Source records
-- ==== Sys2Proof/Laws/State.lean ====
section
/-! SUPPORT. What each update of the state leaves alone: one lemma for each field and each update, so that no proof
unfolds a record update. -/

namespace Sys2Proof.Machine

/-! ### setG -/

@[simp] theorem State.setG_run (s : State) (i : GReg) (x : Word) :
    (s.setG i x).run = s.run := by
  unfold State.setG; split <;> rfl
@[simp] theorem State.setG_rank (s : State) (i : GReg) (x : Word) :
    (s.setG i x).rank = s.rank := by
  unfold State.setG; split <;> rfl
@[simp] theorem State.setG_core (s : State) (i : GReg) (x : Word) :
    (s.setG i x).core = s.core := by
  unfold State.setG; split <;> rfl
@[simp] theorem State.setG_mem (s : State) (i : GReg) (x : Word) :
    (s.setG i x).mem = s.mem := by
  unfold State.setG; split <;> rfl
@[simp] theorem State.setG_sram (s : State) (i : GReg) (x : Word) :
    (s.setG i x).sram = s.sram := by
  unfold State.setG; split <;> rfl
@[simp] theorem State.setG_pending (s : State) (i : GReg) (x : Word) :
    (s.setG i x).pending = s.pending := by
  unfold State.setG; split <;> rfl
@[simp] theorem State.setG_doing (s : State) (i : GReg) (x : Word) :
    (s.setG i x).doing = s.doing := by
  unfold State.setG; split <;> rfl
@[simp] theorem State.setG_time (s : State) (i : GReg) (x : Word) :
    (s.setG i x).time = s.time := by
  unfold State.setG; split <;> rfl
@[simp] theorem State.setG_cycle (s : State) (i : GReg) (x : Word) :
    (s.setG i x).cycle = s.cycle := by
  unfold State.setG; split <;> rfl
@[simp] theorem State.setG_tick (s : State) (i : GReg) (x : Word) :
    (s.setG i x).tick = s.tick := by
  unfold State.setG; split <;> rfl
@[simp] theorem State.setG_mod (s : State) (i : GReg) (x : Word) :
    (s.setG i x).mod = s.mod := by
  unfold State.setG; split <;> rfl
@[simp] theorem State.setG_r_pc (s : State) (i : GReg) (x : Word) :
    (s.setG i x).r.pc = s.r.pc := by
  unfold State.setG; split <;> rfl
@[simp] theorem State.setG_r_p (s : State) (i : GReg) (x : Word) :
    (s.setG i x).r.p = s.r.p := by
  unfold State.setG; split <;> rfl
@[simp] theorem State.setG_r_v (s : State) (i : GReg) (x : Word) :
    (s.setG i x).r.v = s.r.v := by
  unfold State.setG; split <;> rfl
@[simp] theorem State.setG_r_m (s : State) (i : GReg) (x : Word) :
    (s.setG i x).r.m = s.r.m := by
  unfold State.setG; split <;> rfl
@[simp] theorem State.setG_r_t (s : State) (i : GReg) (x : Word) :
    (s.setG i x).r.t = s.r.t := by
  unfold State.setG; split <;> rfl
@[simp] theorem State.setG_r_c (s : State) (i : GReg) (x : Word) :
    (s.setG i x).r.c = s.r.c := by
  unfold State.setG; split <;> rfl
@[simp] theorem State.setG_r_q (s : State) (i : GReg) (x : Word) :
    (s.setG i x).r.q = s.r.q := by
  unfold State.setG; split <;> rfl
@[simp] theorem State.setG_r_k (s : State) (i : GReg) (x : Word) :
    (s.setG i x).r.k = s.r.k := by
  unfold State.setG; split <;> rfl
@[simp] theorem State.setG_r_lc (s : State) (i : GReg) (x : Word) :
    (s.setG i x).r.lc = s.r.lc := by
  unfold State.setG; split <;> rfl
@[simp] theorem State.setG_r_mx (s : State) (i : GReg) (x : Word) :
    (s.setG i x).r.mx = s.r.mx := by
  unfold State.setG; split <;> rfl
@[simp] theorem State.setG_r_mxflag (s : State) (i : GReg) (x : Word) :
    (s.setG i x).r.mxflag = s.r.mxflag := by
  unfold State.setG; split <;> rfl
@[simp] theorem State.setG_r_tcfg (s : State) (i : GReg) (x : Word) :
    (s.setG i x).r.tcfg = s.r.tcfg := by
  unfold State.setG; split <;> rfl
@[simp] theorem State.setG_r_fe (s : State) (i : GReg) (x : Word) :
    (s.setG i x).r.fe = s.r.fe := by
  unfold State.setG; split <;> rfl
@[simp] theorem State.setG_r_fpflags (s : State) (i : GReg) (x : Word) :
    (s.setG i x).r.fpflags = s.r.fpflags := by
  unfold State.setG; split <;> rfl
@[simp] theorem State.setG_r_coinseed (s : State) (i : GReg) (x : Word) :
    (s.setG i x).r.coinseed = s.r.coinseed := by
  unfold State.setG; split <;> rfl
@[simp] theorem State.setG_r_live (s : State) (i : GReg) (x : Word) :
    (s.setG i x).r.live = s.r.live := by
  unfold State.setG; split <;> rfl
@[simp] theorem State.setG_r_evstat (s : State) (i : GReg) (x : Word) :
    (s.setG i x).r.evstat = s.r.evstat := by
  unfold State.setG; split <;> rfl
@[simp] theorem State.setG_r_fstat (s : State) (i : GReg) (x : Word) :
    (s.setG i x).r.fstat = s.r.fstat := by
  unfold State.setG; split <;> rfl
@[simp] theorem State.setG_r_segseq (s : State) (i : GReg) (x : Word) :
    (s.setG i x).r.segseq = s.r.segseq := by
  unfold State.setG; split <;> rfl

/-! ### setP -/

@[simp] theorem State.setP_run (s : State) (i : PReg) (x : Bool) :
    (s.setP i x).run = s.run := by
  unfold State.setP; split <;> rfl
@[simp] theorem State.setP_rank (s : State) (i : PReg) (x : Bool) :
    (s.setP i x).rank = s.rank := by
  unfold State.setP; split <;> rfl
@[simp] theorem State.setP_core (s : State) (i : PReg) (x : Bool) :
    (s.setP i x).core = s.core := by
  unfold State.setP; split <;> rfl
@[simp] theorem State.setP_mem (s : State) (i : PReg) (x : Bool) :
    (s.setP i x).mem = s.mem := by
  unfold State.setP; split <;> rfl
@[simp] theorem State.setP_sram (s : State) (i : PReg) (x : Bool) :
    (s.setP i x).sram = s.sram := by
  unfold State.setP; split <;> rfl
@[simp] theorem State.setP_pending (s : State) (i : PReg) (x : Bool) :
    (s.setP i x).pending = s.pending := by
  unfold State.setP; split <;> rfl
@[simp] theorem State.setP_doing (s : State) (i : PReg) (x : Bool) :
    (s.setP i x).doing = s.doing := by
  unfold State.setP; split <;> rfl
@[simp] theorem State.setP_time (s : State) (i : PReg) (x : Bool) :
    (s.setP i x).time = s.time := by
  unfold State.setP; split <;> rfl
@[simp] theorem State.setP_cycle (s : State) (i : PReg) (x : Bool) :
    (s.setP i x).cycle = s.cycle := by
  unfold State.setP; split <;> rfl
@[simp] theorem State.setP_tick (s : State) (i : PReg) (x : Bool) :
    (s.setP i x).tick = s.tick := by
  unfold State.setP; split <;> rfl
@[simp] theorem State.setP_mod (s : State) (i : PReg) (x : Bool) :
    (s.setP i x).mod = s.mod := by
  unfold State.setP; split <;> rfl
@[simp] theorem State.setP_r_pc (s : State) (i : PReg) (x : Bool) :
    (s.setP i x).r.pc = s.r.pc := by
  unfold State.setP; split <;> rfl
@[simp] theorem State.setP_r_g (s : State) (i : PReg) (x : Bool) :
    (s.setP i x).r.g = s.r.g := by
  unfold State.setP; split <;> rfl
@[simp] theorem State.setP_r_v (s : State) (i : PReg) (x : Bool) :
    (s.setP i x).r.v = s.r.v := by
  unfold State.setP; split <;> rfl
@[simp] theorem State.setP_r_m (s : State) (i : PReg) (x : Bool) :
    (s.setP i x).r.m = s.r.m := by
  unfold State.setP; split <;> rfl
@[simp] theorem State.setP_r_t (s : State) (i : PReg) (x : Bool) :
    (s.setP i x).r.t = s.r.t := by
  unfold State.setP; split <;> rfl
@[simp] theorem State.setP_r_c (s : State) (i : PReg) (x : Bool) :
    (s.setP i x).r.c = s.r.c := by
  unfold State.setP; split <;> rfl
@[simp] theorem State.setP_r_q (s : State) (i : PReg) (x : Bool) :
    (s.setP i x).r.q = s.r.q := by
  unfold State.setP; split <;> rfl
@[simp] theorem State.setP_r_k (s : State) (i : PReg) (x : Bool) :
    (s.setP i x).r.k = s.r.k := by
  unfold State.setP; split <;> rfl
@[simp] theorem State.setP_r_lc (s : State) (i : PReg) (x : Bool) :
    (s.setP i x).r.lc = s.r.lc := by
  unfold State.setP; split <;> rfl
@[simp] theorem State.setP_r_mx (s : State) (i : PReg) (x : Bool) :
    (s.setP i x).r.mx = s.r.mx := by
  unfold State.setP; split <;> rfl
@[simp] theorem State.setP_r_mxflag (s : State) (i : PReg) (x : Bool) :
    (s.setP i x).r.mxflag = s.r.mxflag := by
  unfold State.setP; split <;> rfl
@[simp] theorem State.setP_r_tcfg (s : State) (i : PReg) (x : Bool) :
    (s.setP i x).r.tcfg = s.r.tcfg := by
  unfold State.setP; split <;> rfl
@[simp] theorem State.setP_r_fe (s : State) (i : PReg) (x : Bool) :
    (s.setP i x).r.fe = s.r.fe := by
  unfold State.setP; split <;> rfl
@[simp] theorem State.setP_r_fpflags (s : State) (i : PReg) (x : Bool) :
    (s.setP i x).r.fpflags = s.r.fpflags := by
  unfold State.setP; split <;> rfl
@[simp] theorem State.setP_r_coinseed (s : State) (i : PReg) (x : Bool) :
    (s.setP i x).r.coinseed = s.r.coinseed := by
  unfold State.setP; split <;> rfl
@[simp] theorem State.setP_r_live (s : State) (i : PReg) (x : Bool) :
    (s.setP i x).r.live = s.r.live := by
  unfold State.setP; split <;> rfl
@[simp] theorem State.setP_r_evstat (s : State) (i : PReg) (x : Bool) :
    (s.setP i x).r.evstat = s.r.evstat := by
  unfold State.setP; split <;> rfl
@[simp] theorem State.setP_r_fstat (s : State) (i : PReg) (x : Bool) :
    (s.setP i x).r.fstat = s.r.fstat := by
  unfold State.setP; split <;> rfl
@[simp] theorem State.setP_r_segseq (s : State) (i : PReg) (x : Bool) :
    (s.setP i x).r.segseq = s.r.segseq := by
  unfold State.setP; split <;> rfl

* [PROBLEM REQUIREMENTS]:
The line containing "theorem State.setP_r_fpflags (s" and every line after it, through the end of the records above: output exactly those, and nothing else.

* [ANSWER FOR THIS EXERCISE]:
@[simp] theorem State.setP_r_fpflags (s : State) (i : PReg) (x : Bool) :
    (s.setP i x).r.fpflags = s.r.fpflags := by
  unfold State.setP; split <;> rfl
@[simp] theorem State.setP_r_coinseed (s : State) (i : PReg) (x : Bool) :
    (s.setP i x).r.coinseed = s.r.coinseed := by
  unfold State.setP; split <;> rfl
@[simp] theorem State.setP_r_live (s : State) (i : PReg) (x : Bool) :
    (s.setP i x).r.live = s.r.live := by
  unfold State.setP; split <;> rfl
@[simp] theorem State.setP_r_evstat (s : State) (i : PReg) (x : Bool) :
    (s.setP i x).r.evstat = s.r.evstat := by
  unfold State.setP; split <;> rfl
@[simp] theorem State.setP_r_fstat (s : State) (i : PReg) (x : Bool) :
    (s.setP i x).r.fstat = s.r.fstat := by
  unfold State.setP; split <;> rfl
@[simp] theorem State.setP_r_segseq (s : State) (i : PReg) (x : Bool) :
    (s.setP i x).r.segseq = s.r.segseq := by
  unfold State.setP; split <;> rfl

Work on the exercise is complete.